I dont know if this feeling is wrong, but AMD CPUs are mostly popular in India? because...reasons?


----------



## Desmond (Mar 27, 2015)

sam_738844 said:


> I dont know if this feeling is wrong, but AMD CPUs are mostly popular in India? because...reasons?



Er...they are cheap? The chips I mean, not Indians.

- - - Updated - - -

Wow. 4000+ posts and I noticed just now.


----------



## sam_738844 (Mar 27, 2015)

DeSmOnD dAvId said:


> Er..*.they are cheap?* The chips I mean, not Indians.




you got fking "A" with that. 

It also means across the world, people who just dont give a shite about expenses ( the number of such is unsettlingly high ) will buy products from Intel and so, with premium..forever! when they know that they are looking for incredible numbers from their CPU. There is no doubt that the upper-tier Intel CPUs are fast, oh boy! They are holy-crap fast, but equally deadly in price.

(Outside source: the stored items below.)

-- ==== Sys2Proof/Machine/RenTables.lean ====
section
/-! DEFINITION. Rennet's banked tables: who owns a table (R92), where a write is stored (R94, R394), the copies between the
banks (R93, R99), and the checks of R67. -/

namespace Sys2Proof.Machine
open Reg

/-- A stream's state makes its group own its tables (R92). -/
def ownsTables (st : Nat) : Bool := st == stArmed || st == stRunning || st == stHalted

/-- The groups that own a table: kind and index as in R95. -/
def Mach.owners (m : Mach) (kind index : Nat) : List Nat :=
  (upTo 128).foldl (fun l n =>
    let names := fun b => if kind = 1 then n == index
      else if kind = 2 then m.kind n == kSel && m.seMap n b == index
      else m.kind n == kProf && m.seTable n b == index
    if ownsTables (m.strState n) && (names 0 || names 1) then insNat (m.strGroup n) l else l) []

/-- The 16-bit ID of a table (R95). -/
def tableId (kind index : Nat) : Nat := kind * 4096 + index

/-- Where a write to a set of tables goes (R94): the banks it is stored in and the tables each group finds dirty, or none
where it is answered TABLE_BUSY. `addressed` is the bank of a write by address. (DEDUCED, log 38) -/
def Mach.tableRoute (m : Mach) (tables : List (Nat × Nat)) (addressed : Option Nat) : Option (List Nat × List (Nat × Nat)) :=
  let marks := tables.flatMap (fun t => (m.owners t.1 t.2).map (fun g => (g, tableId t.1 t.2)))
  if marks.isEmpty then some ([0, 1], [])
  else if marks.any (fun e => !m.isSettled e.1) then none
  else
    let shadow := fun (g : Nat) => 1 - m.grpEpoch g
    let banks := [0, 1].filter (fun b => marks.all (fun e => shadow e.1 == b))
    match banks with
    | [b] => if addressed = none ∨ addressed = some b then some ([b], marks) else none
    | _ => none

/-- Tables become dirty (R94). -/
def Mach.markDirty (m : Mach) (marks : List (Nat × Nat)) : Mach :=
  forEach marks (fun e m =>
    let x := m.grp e.1
    (m.setGrp e.1 { x with dirty := insNat e.2 x.dirty }).fs (REN_GRP_STAT e.1) REN_GRP_STAT_dirty 1) m

/-- Store one byte of a table; a reserved bit is not stored and reads 0 (R5). -/
def Mach.putByte (m : Mach) (a v : Nat) : Mach :=
  m.fs (a / 4 * 4) ⟨8 * (a % 4), 8⟩ (v &&& (tableMask (a / 4 * 4)).toNat / 2 ^ (8 * (a % 4)) % 256)

/-- Store bytes in the register space. (DEDUCED, log 18) -/
def Mach.putBytes (m : Mach) : Nat → List Byte → Mach
  | _, [] => m
  | a, b :: bs => (m.putByte a b.toNat).putBytes (a + 1) bs

/-- The entry-store indices that a map's directory entry names in one bank. -/
def Mach.mapCovers (m : Mach) (k i : Nat) : Bool :=
  [0, 1].any (fun b => decide (m.dirBase k b ≤ i) && decide (i < m.dirBase k b + m.dirCount k b))

/-- The maps that cover one of a run of entry-store words in either bank (R94). -/
def Mach.mapsOver (m : Mach) (lo n : Nat) : List (Nat × Nat) :=
  ((upTo 64).filter (fun k => (upTo n).any (fun i => m.mapCovers k (lo + i)))).map (fun k => (2, k))

/-- Whether a write lies within a table's image in one bank (R394). -/
def Mach.imageFits (m : Mach) (kind index bank off len : Nat) : Bool :=
  if kind = 1 then decide (off + len ≤ 128)
  else if kind = 3 then decide (off + len ≤ 16)
  else decide (off + len ≤ 8 ∨ 4 * m.dirBase index bank + off + len - 8 ≤ 4 * 32768)

/-- A table image's bytes are stored in one bank (R394): a hook map's entries at the base the directory holds there. -/
def Mach.imagePut (m : Mach) (kind index bank off : Nat) (data : List Byte) : Mach :=
  if kind = 1 then m.putBytes (seAddr index bank + off) data
  else if kind = 3 then m.putBytes (descAddr index bank + off) data
  else
    let base := m.dirBase index bank
    let head := data.take (8 - off)
    let rest := data.drop (8 - off)
    (m.putBytes (dirAddr index bank + off) head).putBytes (entAddr base bank + (off - 8)) rest

/-- The entry-store words that a write of a hook map's image stores, in the banks it may go to. -/
def Mach.imageMaps (m : Mach) (index off len : Nat) : List (Nat × Nat) :=
  if off + len ≤ 8 then []
  else
    let lo := (off - 8) / 4
    let n := (off + len - 8 + 3) / 4 - lo
    let g := (m.owners 2 index).head?
    let banks := match g with | some g => [1 - m.grpEpoch g] | none => [0, 1]
    (banks.flatMap (fun b => m.mapsOver (m.dirBase index b + lo) n)).filter (fun t => t.2 != index)

/-- Copy a table from one bank over the other (R93, R99). -/
def Mach.copyTable (m : Mach) (id src : Nat) : Mach :=
  let dst := 1 - src
  let i := id % 4096
  let copy := fun (a b n : Nat) (m : Mach) => m.putBytes b ((upTo n).map (fun k => BitVec.ofNat 8 (m.byteAt (a + k))))
  if id / 4096 = 1 then copy (seAddr i src) (seAddr i dst) 128 m
  else if id / 4096 = 3 then copy (descAddr i src) (descAddr i dst) 16 m
  else
    let spans := [0, 1].map (fun b => (m.dirBase i b, min (m.dirCount i b) (32768 - m.dirBase i b)))
    let m := copy (dirAddr i src) (dirAddr i dst) 8 m
    forEach spans (fun e m => copy (entAddr e.1 src) (entAddr e.1 dst) (4 * e.2) m) m

/-- Copy every dirty table of a group from bank G over the other; none is dirty then. -/
def Mach.copyDirty (m : Mach) (g : Nat) : Mach :=
  let m := forEach (m.grp g).dirty (fun id m => m.copyTable id (m.grpEpoch g)) m
  (m.setGrp g { m.grp g with dirty := [] }).fs (REN_GRP_STAT g) REN_GRP_STAT_dirty 0

/-! ### Designs and points -/

/-- A design header (R77). -/
structure Design where
  fmt : Nat
  w : Nat
  h : Nat
  indexOff : Nat
  /-- DRAM address of the data region -/
  data : Nat
  len : Nat
  crc : Nat
  pa : Nat
  pb : Nat
  deriving DecidableEq, Repr

/-- A header's 64 bytes, where they are valid (R77). -/
def readHeader (addr : Nat) (b : List Byte) : Option Design :=
  let d : Design := ⟨leAt b 3 1, leAt b 4 2, leAt b 6 2, leAt b 8 4, addr + leAt b 12 4, leAt b 16 4, leAt b 20 4, leAt b 24 2, leAt b 26 2⟩
  if addr % 64 = 0 ∧ leAt b 0 2 = 0x5244 ∧ leAt b 2 1 = 1 ∧ 1 ≤ d.fmt ∧ d.fmt ≤ 4 ∧ 1 ≤ d.w ∧ 1 ≤ d.h ∧ leAt b 12 4 % 64 = 0
      ∧ (d.fmt = 2 ∨ d.fmt = 3 ∨ d.indexOff = 0) ∧ (d.fmt = 3 ∨ d.fmt = 4 ∨ d.pa = 0) ∧ (d.fmt = 3 ∨ d.pb = 0)
      ∧ leAt b 28 36 = 0 then some d else none

/-- A profile descriptor is valid (R87). -/
def Mach.descOk (m : Mach) (k b : Nat) : Bool :=
  m.descPoints k b % 16 == 0 && decide (2 ≤ m.descCount k b ∧ m.descCount k b ≤ 4096)

/-- Whether the angles of a point array's bytes increase strictly (R87). -/
def anglesRise (bs : List Byte) (n : Nat) : Bool := (upTo (n - 1)).all (fun i => decide (leAt bs (16 * i) 2 < leAt bs (16 * i + 16) 2))

/-! ### The checks of R67 -/

/-- A read failed rather than gave data. -/
def readFailed (s : DramStatus) : Bool := !(s == .ok || s == .corrected)

/-- Check numbers (R393). -/
def Mach.entryCheck (m : Mach) (n : Nat) : Nat := if m.kind n == kProf then 2 else 1

/-- Every field of a stream entry lies within its range in a bank (R106). -/
def Mach.entryOk (m : Mach) (n b : Nat) : Bool :=
  if m.kind n == kSel then
    decide (1 ≤ m.seHooks n b ∧ m.seHooks n b ≤ 8192) && decide (m.seMap n b < 64)
      && decide (1 ≤ m.sePayload n b ∧ m.sePayload n b ≤ 64)
  else decide (m.seTable n b < 64) && decide (m.seChannel n b < 16)

/-- The design header or profile descriptor that an entry names is valid. -/
def Mach.namedOk (m : Mach) (d : Sp Byte) (n b : Nat) : Bool × Mach :=
  if m.kind n == kSel then
    let a := m.seDesign n b
    if a % 64 ≠ 0 then (false, m)
    else
      let (st, bs, m) := Mach.readRun d 0 2 a 64 m
      (!readFailed st && (readHeader a bs).isSome, m)
  else (m.descOk (m.seTable n b) b, m)

/-- The table that an entry names is owned by no other group. -/
def Mach.ownedOk (m : Mach) (n b : Nat) : Bool :=
  let t := if m.kind n == kSel then (2, m.seMap n b) else (3, m.seTable n b)
  (m.owners t.1 t.2).all (fun g => g == m.strGroup n)

/-- Every hook-map entry that acts names a bit within the payload (R67, R85). -/
def Mach.bitsOk (m : Mach) (n b : Nat) : Bool :=
  m.kind n != kSel ||
    ((m.mapEntries (m.seMap n b) b).zipIdx).all (fun e =>
      getF e.1 heValid == 0 || (decide (m.dirLogical (m.seMap n b) b ≤ e.2) && getF e.1 hePark == 0)
        || decide (getF e.1 heBit < 8 * m.sePayload n b))

/-- The data that verify reads are right: a design's data_crc, or rising angles of a point array. -/
def Mach.verifyOk (m : Mach) (d : Sp Byte) (n b : Nat) : Bool × Mach :=
  if m.kind n == kSel then
    match readHeader (m.seDesign n b) (dramRead d (m.seDesign n b) 64) with
    | none => (false, m)
    | some h =>
      let (st, bs, m) := Mach.readRun d 0 (h.len / 256 + 2) h.data h.len m
      (!readFailed st && (crc32c bs).toNat == h.crc, m)
  else
    let k := m.seTable n b
    let (st, bs, m) := Mach.readRun d 0 (m.descCount k b / 16 + 2) (m.descPoints k b) (16 * m.descCount k b) m
    (!readFailed st && anglesRise bs (m.descCount k b), m)

/-- The first check that fails in one of a list of banks: its number, else 0. -/
def inBanks (num : Nat) (f : Nat → Mach → Bool × Mach) : List Nat → Mach → Nat × Mach
  | [], m => (0, m)
  | b :: bs, m => let (ok, m) := f b m; if ok then inBanks num f bs m else (num, m)

/-- Checks one after another until one fails. -/
def runChecks : List (Mach → Nat × Mach) → Mach → Nat × Mach
  | [], m => (0, m)
  | f :: fs, m => let (k, m) := f m; if k = 0 then runChecks fs m else (k, m)

/-- The checks of R67 on a stream in the banks listed, in their order: the number of the first that fails, or 0. -/
def Mach.armCheck (m : Mach) (d : Sp Byte) (n : Nat) (banks : List Nat) (verify : Bool) : Nat × Mach :=
  let e := m.entryCheck n
  if m.kind n != kSel && m.kind n != kProf then (7, m)
  else runChecks [
    inBanks e (fun b m => (m.entryOk n b, m)) banks,
    inBanks e (fun b m => m.namedOk d n b) banks,
    fun m => (if m.kind n == kProf && decide (m.step n ≤ m.phase n) then 2 else 0, m),
    inBanks 3 (fun b m => (m.ownedOk n b, m)) banks,
    inBanks 4 (fun b m => (m.bitsOk n b, m)) banks,
    fun m => (if m.uncommitted 3 then 5 else 0, m),
    fun m => if verify then inBanks (if m.kind n == kSel then 6 else 2) (fun b m => m.verifyOk d n b) banks m else (0, m)] m

/-- The destination count of a stream in a bank (R76). -/
def Mach.destCount (m : Mach) (n b : Nat) : Nat := if m.kind n == kSel then (m.destSet (m.seMap n b) b).length else 1

/-- Rennet records a stream's destination count of a bank it has checked (R76). -/
def Mach.recordDest (m : Mach) (n b : Nat) : Mach :=
  let x := m.str n
  m.setStr n (if b = 0 then { x with dest0 := m.destCount n b } else { x with dest1 := m.destCount n b })

end Sys2Proof.Machine
end

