-- ==== Sys2Proof/Machine/Chain.lean ====
section
/-! DEFINITION. The events of the chain ports: links and flits (R456-R462), chain packets (R465), chain time (R470-R472),
alerts and notices (R473), discovery (R467) and lost hubs (R474, R475). -/

namespace Sys2Proof.Machine
open Reg

/-! ### Links -/

/-- The credits that a receiver grants per pool (R461). -/
def poolFlits (p : Nat) : Nat := match p with | 0 => 32 | 1 => 32 | 2 => 64 | 3 => 64 | 4 => 16 | 5 => 4 | _ => 0

/-- The link enters ACTIVE (R456). -/
def Mach.linkTrained (m : Mach) (k n p : Nat) : Mach :=
  let a := CHN_P_STAT k
  if !m.domOn 7 || m.fg a CHN_P_STAT_state != 2 then m
  else
    let m := m.setChp k { rx := (m.chp k).rx, credit := (upTo 6).foldl (fun c i => spSet 0 c i (poolFlits i)) [] }
    let m := ((m.fs a CHN_P_STAT_state 3).fs a CHN_P_STAT_nbr_node n).fs a CHN_P_STAT_nbr_port p
    (m.ev CHN_STAT CHN_STAT_up_ev).linkNotice k true

def execLinkTrained (k : Fin 4) (nbrNode : Fin 32) (nbrPort : Fin 4) (s : State) : Host.Outcome State Fault Refusal :=
  s.upd (·.linkTrained k.val nbrNode.val nbrPort.val)

def execLinkLoss (k : Fin 4) (s : State) : Host.Outcome State Fault Refusal := s.upd (·.linkLost k.val)

/-- 1 ms of quiet ends (R457). (DESIGN CHOICE, log 5) -/
def Mach.quietEnd (m : Mach) (k : Nat) : Mach :=
  let x := m.chp k
  if !x.quiet then m
  else if m.domOn 7 && m.chnEnabled k then m.linkTrain k
  else m.setChp k { x with quiet := false }

def execLinkQuietEnd (k : Fin 4) (s : State) : Host.Outcome State Fault Refusal := s.upd (·.quietEnd k.val)

/-! ### Flits -/

/-- The flits that an acknowledgement frees (R458): up to and including the one named, where it is held. -/
def ackHeld (ack : Nat) (l : List TxFlit) : List TxFlit :=
  if l.any (fun f => f.seq == ack) then (l.dropWhile (fun f => f.seq != ack)).drop 1 else l

/-- The code of a CONTROL flit. -/
def flitCode (f : Flit) : Nat := leAt f.body 0 1

/-- A sequenced flit (R458, R460). -/
def flitSequenced (f : Flit) : Bool := f.kind == 1#2 || (f.kind == 2#2 && (flitCode f == 5 || flitCode f == 6))

/-- A flit that the receiver knows: no reserved kind, pool, end or control code (R458, R460). (DEDUCED, log 33) -/
def flitKnown (f : Flit) : Bool :=
  f.kind == 0#2 || (f.kind == 1#2 && decide (f.pool.toNat ≤ 5) && f.fin != 3#2)
    || (f.kind == 2#2 && decide (1 ≤ flitCode f ∧ flitCode f ≤ 6))

/-- A flit with a bad CRC (R459): counted, and the rate reported as it passes the limit. (DEDUCED, log 33) -/
def Mach.badFlit (m : Mach) (k t : Nat) : Mach :=
  let x := m.chp k
  let old := x.badCrc.filter (fun u => decide (t < u + 1000000000))
  let lim := m.fg CHN_CRC_CFG CHN_CRC_CFG_thresh
  let m := (m.setChp k { x with badCrc := old ++ [t] }).inc (CHN_P_CRC k) CHN_P_CRC_count
  if lim < old.length + 1 ∧ ¬ lim < old.length then (m.ev CHN_STAT CHN_STAT_crc_rate_ev).raise fChainCrcRate k else m

/-- A NAK goes out, once for each gap (R459). -/
def Mach.sendNak (m : Mach) (k : Nat) : Mach :=
  let x := m.chp k
  if x.nak then m else ((m.setChp k { x with nak := true }).emit .chainTx [k, 17, x.rxExp]).controlOut k [1#8, BitVec.ofNat 8 x.rxExp]

/-- What the ack and credit fields of an intact flit do at the sender (R458, R461). -/
def Mach.flitFields (m : Mach) (k : Nat) (f : Flit) : Mach :=
  let x := m.chp k
  let held := ackHeld f.ack.toNat x.held
  let p := f.crPool.toNat
  let credit := if p ≤ 5 then spSet 0 x.credit p (min (poolFlits p) (spGet 0 x.credit p + f.crCount.toNat)) else x.credit
  let moved := held.length != x.held.length
  let x := { x with held := held, credit := credit, replaySeq := if moved then none else x.replaySeq, replays := if moved then 0 else x.replays }
  (m.setChp k x).chnPump (x.wait.length) k

/-- A DATA flit in order joins its packet (R458, R464): a packet with a poisoned end is discarded whole. (DEDUCED, log 33) -/
def Mach.flitData (m : Mach) (k : Nat) (f : Flit) : Mach :=
  let x := m.chp k
  let p := f.pool.toNat
  let body := (if f.first then [] else spGet [] x.part p) ++ f.body
  let n := (if f.first then 0 else spGet 0 x.partN p) + 1
  if f.fin = 0#2 then m.setChp k { x with part := spSet [] x.part p body, partN := spSet 0 x.partN p n }
  else
    let x := { x with part := spDel x.part p, partN := spDel x.partN p }
    if f.fin = 1#2 then m.setChp k { x with rx := x.rx ++ [(p, n, body)] } else (m.setChp k x).creditBack k p n

/-- FLIT_RX (R459). What a CONTROL flit says is a command of its own. (DEDUCED, log 33) -/
def Mach.flitRx (m : Mach) (k : Nat) (f : Flit) (t : Nat) : Mach :=
  if !m.linkUp k then m
  else
    let m := m.at_ t
    if !f.crcOk then
      let m := m.badFlit k t
      if flitSequenced f then m.sendNak k else m
    else
      let m := m.flitFields k f
      if !flitKnown f then m.inc (CHN_P_CRC k) CHN_P_CRC_count
      else if !flitSequenced f then m
      else
        let x := m.chp k
        if f.seq.toNat ≠ x.rxExp then m.sendNak k
        else
          let m := m.setChp k { x with rxExp := (x.rxExp + 1) % 256, nak := false }
          if f.kind = 1#2 then m.flitData k f else m

def execFlitRx (k : Fin 4) (f : Flit) (t : Nat) (s : State) : Host.Outcome State Fault Refusal := s.upd (·.flitRx k.val f t)

/-- FLIT_NAK_RX (R459): what comes before the named flit is acknowledged, and the rest is sent again; the same flit failing
four replays in a row loses the link (R457). -/
def Mach.flitNak (m : Mach) (k seq : Nat) : Mach :=
  if !m.linkUp k then m
  else
    let x := m.chp k
    let held := x.held.dropWhile (fun f => f.seq != seq)
    if held.isEmpty then
      if seq = x.txSeq then (m.setChp k { x with held := [], replaySeq := none, replays := 0 }).chnPump x.wait.length k else m
    else if x.replaySeq = some seq ∧ 4 ≤ x.replays then m.linkLost k
    else
      let n := if x.replaySeq = some seq then x.replays + 1 else 1
      let m := (m.setChp k { x with held := held, replaySeq := some seq, replays := n }).inc (CHN_P_REPLAY k) CHN_P_REPLAY_count
      (forEach held (fun f m => m.flitOut k f) m).chnPump x.wait.length k

def execFlitNakRx (k : Fin 4) (seq : BitVec 8) (s : State) : Host.Outcome State Fault Refusal := s.upd (·.flitNak k.val seq.toNat)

So if samsung want this to take seriously now, they have to do a crazy upheaval with the CPU's to start with, may be channel a super-budget in the R&D department in which AMD's slogging hard. Make some mad-performing CPU's with some revolutionary tech..price them high but sanely high, and keep mid-consumer level products flowing with the same tech with lower tags.


----------



## avinandan012 (Mar 27, 2015)

if you see history AMD always came up with ground breaking new technologies for processor but the only factor failed them is most softwares are way behind for their time.


----------



## theserpent (Mar 27, 2015)

sam_738844 said:


> I was just saying, Samsung will take over the IP and produce new line of CPUs, dump AMD cpu lineups totally after stock clearance. Could be good.. AMD enthusiast level CPU's cant be worse. Truth be told, I have never seen any rig in any forum that high-profile without an Intel 4XXX series CPU, honestly, they know their stuff, money? yes they have that too.
> 
> *I dont know if this feeling is wrong, but AMD CPUs are mostly popular in India? because...reasons?*



Cheaper.Better performance will building entry level systems.


----------



## kkn13 (Mar 27, 2015)

sam_738844 said:


> you got fking "A" with that.
> 
> It also means across the world, people who just dont give a shite about expenses ( the number of such is unsettlingly high ) will buy products from Intel and so, with premium..forever! when they know that they are looking for incredible numbers from their CPU. There is no doubt that the upper-tier Intel CPUs are fast, oh boy! They are holy-crap fast, but equally deadly in price.
> 
> So if samsung want this to take seriously now, they have to do a crazy upheaval with the CPU's to start with, may be channel a super-budget in the R&D department in which AMD's slogging hard. Make some mad-performing CPU's with some revolutionary tech..price them high but sanely high, and keep mid-consumer level products flowing with the same tech with lower tags.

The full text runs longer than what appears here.